Abstract
A nation-wide survey on congenital hydrocephalus, including secondary hydrocephalus occurring within one year after birth, was carried out in 1988. The number of patients with congenital hydrocephalus treated during the previous one year was estimated to be 3, 200-3, 500 throughout Japan. The number of new cases of this disease which occurred during the year was calculated to be 800. This indicates a rate of 0.58 per 1, 000 live births. Clinico-epidemiologic features were compared with regard to three subjects listed below.
(1) The difference between the epidemiologic profile of term and preterm infants with hydrocephalus was investigated. As for etiology, the incidences of primary hydrocephalus and hydrocephalus complicated by Arnold-Chiari malformation type IL and meningocele were significantly higher in term infants than in preterm infants. It was estimated that about 30% of the hydrocephalus in preterm infants and only 7.7% in term infants occurred as a consequence of intracranial hemorrhage. The degree of neurological impairment and the mortality rate were higher in preterm infants than term infants.
(2) The changing panorama of infantile hydrocephalus in Japan was investigated comparing the epidemiologic data of four groups according to the birth year. As for pregnancy period, preterm infants with hydrocephalus were gradually increasing recently. Hydrocephalus secondary to intracranial hemorrhage was increasing and that secondary to intracranial infection was decreasing. The rate of shunt malfunction was decreasing significantly.

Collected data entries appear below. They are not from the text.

-- ==== Sys2Proof/Machine/Step.lean ====
section
/-!
DEFINITION. One step: a due event, or the instruction at the issuing bundle's PC, or the event that the default schedule gives
(log 1); and the placing of one instruction for the host.
-/
namespace Sys2Proof.Machine

/-- One indivisible step of the package (spec/95_what_each_step_holds.md). -/
def step (s : State) : Host.Outcome State Fault Refusal :=
  match s.sch.agenda with
  | e :: rest => tick (exec e { s with sch := { s.sch with agenda := rest } })
  | [] =>
    if s.sch.curOn then
      if s.curGated then .next s.ticked.settleHeat
      else match fetchCur s with
        | .wait t => tick (.next (s.afterFetch t))
        | .instr i t => tick (release s i (exec i t))
    else tick (autoStep s)

/-- The state whose next step fetches and runs the instruction of the words (log 9): bit 0 of `w` is bit 0 of the first word. -/
def State.withFetchWord (s : State) (nbits w : Nat) : State :=
  s.withWords (BitVec.ofNat 32 (w % 2 ^ nbits)) (BitVec.ofNat 32 (w % 2 ^ nbits / 2 ^ 32))

end Sys2Proof.Machine
end

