theorem v2p (path : BitVec 1) (a : Field) (b : Field) (g : Guard) : Statement (.v2p path a b g) := by
  intro nx
  refine (decode_two _ _ _).trans (row_fR ?_)
  change (fun (feed : Bool) (w : Word) (e : Option Word) => (body ((fd w).extractLsb' 0 6 = 0) (.v2p ((fd w).extractLsb' 6 1) (fa w) (fb w) (fg w)) : Except DecodeError Instr)) false (fR 0x6D (path ++ (0 : BitVec 6)) a b g) (some nx) = _
  simp [body, fd_fR, fa_fR, fb_fR, fg_fR, field_1_6_0, field_1_6_1]

theorem rdsr (d : Field) (i : BitVec 7) (g : Guard) : Statement (.rdsr d i g) := by
  intro nx
  refine (decode_two _ _ _).trans (row_fR ?_)
  change (fun (feed : Bool) (w : Word) (e : Option Word) => (body (fa w = 0) (.rdsr (fd w) (fb w) (fg w)) : Except DecodeError Instr)) false (fR 0x6E d 0 i g) (some nx) = _
  simp [body, fd_fR, fa_fR, fb_fR, fg_fR]

theorem wrsr (a : BitVec 6) (i : BitVec 7) (g : Guard) : Statement (.wrsr a i g) := by
  intro nx
  refine (decode_two _ _ _).trans (row_fR ?_)
  change (fun (feed : Bool) (w : Word) (e : Option Word) => (kOnly (fa w) (body (fd w = 0) (.wrsr (flo (fa w)) (fb w) (fg w))) : Except DecodeError Instr)) false (fR 0x6F 0 (kf a) i g) (some nx) = _
  simp [body, kOnly, fd_fR, fa_fR, fb_fR, fg_fR, flo_kf, isK_kf]

theorem winbImm (i : BitVec 7) (g : Guard) : Statement (.winbImm i g) := by
  intro nx
  refine (decode_two _ _ _).trans (row_fR ?_)
  change (fun (feed : Bool) (w : Word) (e : Option Word) => (if fa w = 0 then body (fd w = 0) (.winbImm (fb w) (fg w)) else kOnly (fa w) (body (fd w = 0 ∧ fb w = 0) (.winbReg (flo (fa w)) (fg w))) : Except DecodeError Instr)) false (fR 0x70 0 0 i g) (some nx) = _
  simp [body, fd_fR, fa_fR, fb_fR, fg_fR]

theorem winbReg (a : BitVec 6) (g : Guard) : Statement (.winbReg a g) := by
  intro nx
  refine (decode_two _ _ _).trans (row_fR ?_)
  change (fun (feed : Bool) (w : Word) (e : Option Word) => (if fa w = 0 then body (fd w = 0) (.winbImm (fb w) (fg w)) else kOnly (fa w) (body (fd w = 0 ∧ fb w = 0) (.winbReg (flo (fa w)) (fg w))) : Except DecodeError Instr)) false (fR 0x70 0 (kf a) 0 g) (some nx) = _
  simp [body, kOnly, fd_fR, fa_fR, fb_fR, fg_fR, flo_kf, isK_kf, kf_ne]

theorem cpart (w : BitVec 3) (g : Guard) : Statement (.cpart w g) := by
  intro nx
  refine (decode_two _ _ _).trans (row_fR ?_)
  change (fun (feed : Bool) (w : Word) (e : Option Word) => (body (fd w = 0 ∧ fa w = 0 ∧ (fb w).extractLsb' 3 4 = 0) (.cpart ((fb w).extractLsb' 0 3) (fg w)) : Except DecodeError Instr)) false (fR 0x71 0 0 ((0 : BitVec 4) ++ w) g) (some nx) = _
  simp [body, fd_fR, fa_fR, fb_fR, fg_fR, field_4_3_0, field_4_3_1]
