-- ==== Sys2Proof/Certificates/Slice0/Obligations.lean ====
section
/-!
DEFINITION. The statements for the provers. A statement about an instruction assumes, of the state and the operands alone, that the
instruction passes the issue stage (`State.passes`, Machine/Ready.lean); `State.joined` is the state its threads have gathered in, the
state itself for an instruction that awaits no lanes.
-/
open Sys2Proof Sys2Proof.Machine

namespace Sys2Proof.Machine

/-! ## What the statements share -/

/-- The outcome is the next state `t`. -/
abbrev Next (o : Host.Outcome State Fault Refusal) (t : State) : Prop := o = .next t

/-- A 2-source row: its constructor, the shape of its operands, its function, and whether feed threads may issue it. -/
structure Row where
  instr : Field → Field → Field → Guard → Instr
  sh : Shape
  fn : LaneFn
  feed : Bool

/-- A 1-source row. -/
structure Row1 where
  instr : Field → Field → Guard → Instr
  sh : Shape
  fn : LaneFn
  feed : Bool

/-- The result of a compute instruction of fixed latency (R139): where d is a k-register, once, under the guard of the lowest active lane;
else in every active lane whose guard is true; the bundle goes on at the next word. -/
def State.computed (s : State) (sh : Shape) (fn : LaneFn) (d a b : Field) (g : Guard) : State :=
  (s.wrote (computeWr sh fn d a b g s)).advance 1

/-- The result of a compute instruction of SETA kind: pending operations that hold the same writes (R109). -/
def State.computing (s : State) (sh : Shape) (fn : LaneFn) (d a b : Field) (g : Guard) : State :=
  (s.startSeta (computeWr sh fn d a b g s)).advance 1

/-- Every instruction of a row completes with the row's function. -/
def Row.Completes (r : Row) : Prop :=
  ∀ (d a b : Field) (g : Guard) (s : State), s.passes (r.instr d a b g) (computeIssue r.sh d a b g 1 r.feed s) = true →
    Next (exec (r.instr d a b g) s) (s.computed r.sh r.fn d a b g)
/-- The same for a row of SETA kind. -/
def Row.Starts (r : Row) : Prop :=
  ∀ (d a b : Field) (g : Guard) (s : State), s.passes (r.instr d a b g) (computeIssue r.sh d a b g 1 r.feed s) = true →
    Next (exec (r.instr d a b g) s) (s.computing r.sh r.fn d a b g)
/-- A 1-source row completes. -/
def Row1.Completes (r : Row1) : Prop :=
  ∀ (d a : Field) (g : Guard) (s : State), s.passes (r.instr d a g) (computeIssue r.sh d a constZero g 1 r.feed s) = true →
    Next (exec (r.instr d a g) s) (s.computed r.sh r.fn d a constZero g)
/-- A 1-source row of SETA kind that owes its crews their flags, be they none, until it has completed (R42). -/
def Row1.Starts (r : Row1) : Prop :=
  ∀ (d a : Field) (g : Guard) (s : State), s.passes (r.instr d a g) (computeIssue r.sh d a constZero g 1 r.feed s) = true →
    Next (exec (r.instr d a g) s)
      ((s.startSeta (computeWr r.sh r.fn d a constZero g s ++ s.sch.cur.crews.map fun c => .flags c 0)).advance 1)

/-! ## Integer rows (R145, R148, R151 to R155) -/

/-- A row on 32-bit values of a and b. -/
def int2 (mk : Field → Field → Field → Guard → Instr) (f : Word → Word → Word) : Row := ⟨mk, {}, fn2 f, true⟩
/-- A row that reads d as well. -/
def int3 (mk : Field → Field → Field → Guard → Instr) (f : Word → Word → Word → Word) : Row := ⟨mk, {}, fn3 f, true⟩
/-- A row of one source. -/
def int1 (mk : Field → Field → Guard → Instr) (f : Word → Word) : Row1 := ⟨mk, {}, fn2 fun a _ => f a, true⟩
/-- A row on pairs. -/
def wide2 (mk : Field → Field → Field → Guard → Instr) (f : DWord → DWord → DWord) : Row :=
  ⟨mk, { wd := true, wa := true, wb := true, cst := .int64 }, pure3 fun a b _ => f a b, true⟩

/-- The arithmetic rows of 32 and 64 bits (R145, R148). -/
def arithmeticRows : List Row := [
  int2 .iadd fun a b => a + b, int2 .isub fun a b => a - b, int2 .imul fun a b => a * b,
  int2 .imulhs fun a b => (BitVec.ofInt 64 (a.toInt * b.toInt)).extractLsb' 32 32,
  int2 .imulhu fun a b => BitVec.ofNat 32 (a.toNat * b.toNat / 2 ^ 32),
  int2 .imin fun a b => if a.toInt < b.toInt then a else b, int2 .imax fun a b => if b.toInt < a.toInt then a else b,
  int2 .iminu fun a b => if a.toNat < b.toNat then a else b, int2 .imaxu fun a b => if b.toNat < a.toNat then a else b,
  int3 .imad fun a b d => a * b + d, int3 .lea fun a b d => d + a <<< (b.toNat % 32),
  wide2 .iadd64 fun a b => a + b, wide2 .isub64 fun a b => a - b, wide2 .imul64 fun a b => a * b,
  ⟨.imad64, { wd := true }, pure3 fun a b d => (lo a).zeroExtend 64 * (lo b).zeroExtend 64 + d, true⟩,
  ⟨.lea64, { wd := true }, pure3 fun a b d => d + (lo a).signExtend 64 <<< ((lo b).toNat % 64), true⟩]

/-- The logic, shift and bit-field rows (R151 to R153, R155). -/
def logicRows : List Row := [
  int2 .and fun a b => a &&& b, int2 .or fun a b => a ||| b, int2 .xor fun a b => a ^^^ b,
  int2 .andn fun a b => a &&& ~~~b, int2 .orn fun a b => a ||| ~~~b,
  int2 .shl fun a b => if 32 ≤ b.toNat then 0 else a <<< b.toNat, int2 .shr fun a b => if 32 ≤ b.toNat then 0 else a >>> b.toNat,
  int2 .sar fun a b => a.sshiftRight (min b.toNat 31), int2 .rotl fun a b => a <<< (b.toNat % 32) ||| a >>> (32 - b.toNat % 32),
  int3 .fshl fun a b d => (pair a d <<< (b.toNat % 64)).extractLsb' 32 32,
  int3 .fshr fun a b d => (pair d a >>> (b.toNat % 64)).setWidth 32,
  int2 .bfe bitExtract, int3 .bfi bitInsert, int3 .bytep bytePermute]

/-- The one-source integer rows (R145, R154). -/
def unaryRows : List Row1 := [
  int1 .iabs fun a => BitVec.ofNat 32 a.toInt.natAbs, int1 .popc fun a => BitVec.ofNat 32 (popCount a),
  int1 .clz fun a => BitVec.ofNat 32 (leadingZeros 32 a.toNat), int1 .brev bitReverse,
  ⟨.clz64, { wa := true }, pure3 fun a _ _ => BitVec.ofNat 64 (leadingZeros 64 a.toNat), true⟩]

/-- The division rows (R147): the divisor 0 and the most negative dividend by −1 have the results of Table 11.2. -/
def divisionRows : List Row := [int2 .idiv divS, int2 .idivu divU, int2 .irem remS, int2 .iremu remU]

/-! ## Floating-point rows (R157 to R161) -/

/-- The FP32 rows of two and three sources (R157). -/
def fp32Rows : List Row := [
  ⟨.fadd, sh32, fpFn2 fp32.add, false⟩, ⟨.fsub, sh32, fpFn2 fp32.sub, false⟩, ⟨.fmul, sh32, fpFn2 fp32.mul, false⟩,
  ⟨.ffma, sh32, fpFn3 fp32.fma, false⟩, ⟨.fmin, sh32, fpFn2 fun e => fp32.minmax e false, false⟩,
  ⟨.fmax, sh32, fpFn2 fun e => fp32.minmax e true, false⟩,
  ⟨.fscl, {}, fun e a b _ => ((BitVec.ofNat 64 (fp32.scale e a.toNat (lo b).toInt).1), (fp32.scale e a.toNat (lo b).toInt).2), false⟩]

/-- The packed rows (R160): each element on its own. -/
def packedRows : List Row := [
  ⟨.hadd2, { cst := .packed fp16 }, packed fun e a b _ => fp16.add e a b, false⟩,
  ⟨.hmul2, { cst := .packed fp16 }, packed fun e a b _ => fp16.mul e a b, false⟩,
  ⟨.hfma2, { cst := .packed fp16 }, packed fp16.fma, false⟩,
  ⟨.hmin2, { cst := .packed fp16 }, packed fun e a b _ => fp16.minmax e false a b, false⟩,
  ⟨.hmax2, { cst := .packed fp16 }, packed fun e a b _ => fp16.minmax e true a b, false⟩,
  ⟨.badd2, { cst := .packed bf16 }, packed fun e a b _ => bf16.add e a b, false⟩,
  ⟨.bmul2, { cst := .packed bf16 }, packed fun e a b _ => bf16.mul e a b, false⟩,
  ⟨.bfma2, { cst := .packed bf16 }, packed bf16.fma, false⟩,
  ⟨.bmin2, { cst := .packed bf16 }, packed fun e a b _ => bf16.minmax e false a b, false⟩,
  ⟨.bmax2, { cst := .packed bf16 }, packed fun e a b _ => bf16.minmax e true a b, false⟩]

/-- The FP64 rows (R161). -/
def fp64Rows : List Row := [⟨.dadd, sh64, fpFn2 fp64.add, false⟩, ⟨.dmul, sh64, fpFn2 fp64.mul, false⟩, ⟨.dfma, sh64, fpFn3 fp64.fma, false⟩]

/-- The special functions (R48, R165). -/
def specialRows : List Row1 := [
  ⟨.rcp, {}, sfuFn sfuRcp, false⟩, ⟨.rsq, {}, sfuFn sfuRsq, false⟩, ⟨.sqrt, {}, sfuFn sfuSqrt, false⟩, ⟨.exp2, {}, sfuFn sfuExp2, false⟩,
  ⟨.log2, {}, sfuFn sfuLog2, false⟩, ⟨.sinp, {}, sfuFn sfuSinp, false⟩, ⟨.cosp, {}, sfuFn sfuCosp, false⟩, ⟨.tanh, {}, sfuFn sfuTanh, false⟩]

/-- The classification, rounding, conversion and packing rows (R158, R159, R162 to R164), each for every value of its mode fields. -/
def conversionRows (h : BitVec 1) (src mode : BitVec 3) (dst isrc : BitVec 2) : List Row1 := [
  ⟨.fclass, {}, pure3 fun a _ _ => BitVec.ofNat 64 (fp32.classOf a.toNat), false⟩,
  ⟨fun d a => .frnd d a mode, {}, fpFn1 fun e => fp32.integral e (modeOf e mode), false⟩,
  ⟨fun d a => .cvtf d a h src dst, cvtfShape src dst, cvtfFn h src dst, false⟩,
  ⟨fun d a => .cvti d a mode dst isrc, { wd := 2 ≤ dst.toNat, wa := isrc == 1 }, cvtiFn mode dst isrc, false⟩,
  ⟨fun d a => .pack2 d a mode, { wa := true }, pack2Fn mode, false⟩]

/-! ## Compares -/

/-- Issue of a compare. -/
def compareIssue (sh : Shape) (path : BitVec 1) (pred : BitVec 3) (a b : Field) (g : Guard) (feed : Bool) (s : State) : Issue :=
  { bound := if path = 1 then .crew else .none, guard := g, feed := feed && path == 1,
    keys := s.predKeys (path == 1) pred.toNat ++ s.aKeys a (regsOf sh.wa) ++ s.bKeys (path == 1) b (regsOf sh.wb) }

/-- A compare row. -/
structure CmpRow where
  instr : BitVec 1 → BitVec 3 → BitVec 3 → Field → Field → Guard → Instr
  sh : Shape
  fn : Nat → FEnv → DWord → DWord → Bool × FFlags
  feed : Bool

/-- The compare rows of one predicate (R149, R150, R161). -/
def compareRows : List CmpRow := [
  ⟨.icmp, {}, fun c _ a b => (intCond c (lo a).toInt (lo b).toInt, 0), true⟩,
  ⟨.icmpu, {}, fun c _ a b => (intCond c (lo a).toNat (lo b).toNat, 0), true⟩,
  ⟨.fcmp, sh32, fun c e a b => fp32.cmp e c a.toNat b.toNat, false⟩,
  ⟨.dcmp, sh64, fun c e a b => fp64.cmp e c a.toNat b.toNat, false⟩]

end Sys2Proof.Machine

/-! ## Integers -/

/-- R145, R148: the arithmetic instructions complete with the results of Tables 11.2 and 11.5, on either path, and nothing else changes. -/
def Sys2Proof.Machine.ArithmeticCompletesClaim : Prop := ∀ r ∈ arithmeticRows, r.Completes

/-- R151 to R155: the logic, shift, bit-field and byte-permute instructions, and those of one source, complete with their results. -/
def Sys2Proof.Machine.LogicCompletesClaim : Prop := (∀ r ∈ logicRows, r.Completes) ∧ ∀ r ∈ unaryRows, r.Completes

/-- R138, R145, R148 to R156: the integer and logic rows complete with their functions. -/
def Obligations.IntegerCompletes : Prop := ArithmeticCompletesClaim ∧ LogicCompletesClaim

/-- R147: IDIV, IDIVU, IREM and IREMU have opcodes 0x09 to 0x0C and start an operation of the clause's SETA flag that holds the quotient,
rounded toward zero, or the remainder, which takes the sign of the dividend; the divisor 0 and the most negative dividend by −1 have the
results of the rule, and for b ≠ 0, a is the quotient times b plus the remainder modulo 2^32. -/
def Obligations.DivisionStarts : Prop :=
  (∀ r ∈ divisionRows, r.Starts) ∧
  (∀ (d a b : Field) (g : Guard), encode (.idiv d a b g) = [fR 0x09 d a b g] ∧ encode (.idivu d a b g) = [fR 0x0A d a b g] ∧
    encode (.irem d a b g) = [fR 0x0B d a b g] ∧ encode (.iremu d a b g) = [fR 0x0C d a b g]) ∧
  ∀ a b : Word,
    divU a b = (if b = 0 then 0xFFFFFFFF else a / b) ∧ remU a b = (if b = 0 then a else a - b * (a / b)) ∧
    divS a 0 = 0xFFFFFFFF ∧ remS a 0 = a ∧ divS 0x80000000 0xFFFFFFFF = 0x80000000 ∧ remS 0x80000000 0xFFFFFFFF = 0 ∧
    (b ≠ 0 → (a ≠ 0x80000000 ∨ b ≠ 0xFFFFFFFF) → (divS a b).toInt = a.toInt.tdiv b.toInt ∧ (remS a b).toInt = a.toInt.tmod b.toInt) ∧
    (b ≠ 0 → divS a b * b + remS a b = a) ∧ (remS a b ≠ 0 → ((remS a b).toInt < 0 ↔ a.toInt < 0))

/-- R146: IADDC and ISUBB read the carry predicate, p7 of each lane or q3 on the uniform path, and write bit 32 of the sum, or the
borrow, back to it. -/
def Sys2Proof.Machine.CarryCompletesClaim : Prop :=
  ∀ (d a b : Field) (g : Guard) (s : State),
    (s.passes (.iaddc d a b g) (carryIssue d a b g s) = true →
      Next (exec (.iaddc d a b g) s)
        ((s.wrote (carryWr (fun x y c => (x + y + (if c then 1 else 0), decide (2 ^ 32 ≤ x.toNat + y.toNat + c.toNat))) d a b g s)).advance 1)) ∧
    (s.passes (.isubb d a b g) (carryIssue d a b g s) = true →
      Next (exec (.isubb d a b g) s)
        ((s.wrote (carryWr (fun x y c => (x - y - (if c then 1 else 0), decide (x.toNat < y.toNat + c.toNat))) d a b g s)).advance 1))

/-- R149, R150, R161: a compare writes its condition to PRED of every active lane whose guard is true, or to a q-register. -/
def Sys2Proof.Machine.CompareCompletesClaim : Prop :=
  (∀ r ∈ compareRows, ∀ (path : BitVec 1) (cond pred : BitVec 3) (a b : Field) (g : Guard) (s : State),
    s.passes (r.instr path cond pred a b g) (compareIssue r.sh path pred a b g r.feed s) = true →
      Next (exec (r.instr path cond pred a b g) s) ((s.wrote (compareWr r.sh (r.fn cond.toNat) path pred a b g s)).advance 1)) ∧
  (∀ (path : BitVec 1) (cond pred : BitVec 3) (a b : Field) (g : Guard) (s : State),
    (s.passes (.hcmp2 path cond pred a b g) (packedCmpIssue pred a b g s) = true →
      Next (exec (.hcmp2 path cond pred a b g) s) ((s.wrote (packedCmpWr fp16 cond pred a b g s)).advance 1)) ∧
    (s.passes (.bcmp2 path cond pred a b g) (packedCmpIssue pred a b g s) = true →
      Next (exec (.bcmp2 path cond pred a b g) s) ((s.wrote (packedCmpWr bf16 cond pred a b g s)).advance 1)))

(3) Clinico-epidemiologic features of intractable hydrocephalus based on the diagnostic criteria of the researchcommittee was investigated comparing intractable with non-intractable groups. The patients in the intractable group were severely handicapped in mental and physical development with CNS malformations, brain damage, or frequent operations. Secondary hydrocephalus showed poorer prognosis than primary hydrocephalus. Among the primary hydrocephalus patients, severe CNS malformations, such as Dandy-Walkercyst, holoprosencephaly, porencephaly and hydranencephaly were the risk factors for poor outcome. In secondary hydrocephalus, intracranial infection and intracranial hemorrhage were risk factors for severe handicaps. The patients operated within 2 months from the birth or within 1 month from the onset showed better outcome. The patients with shunt malfunction or post-operative infection showed inevitably poor prognosis.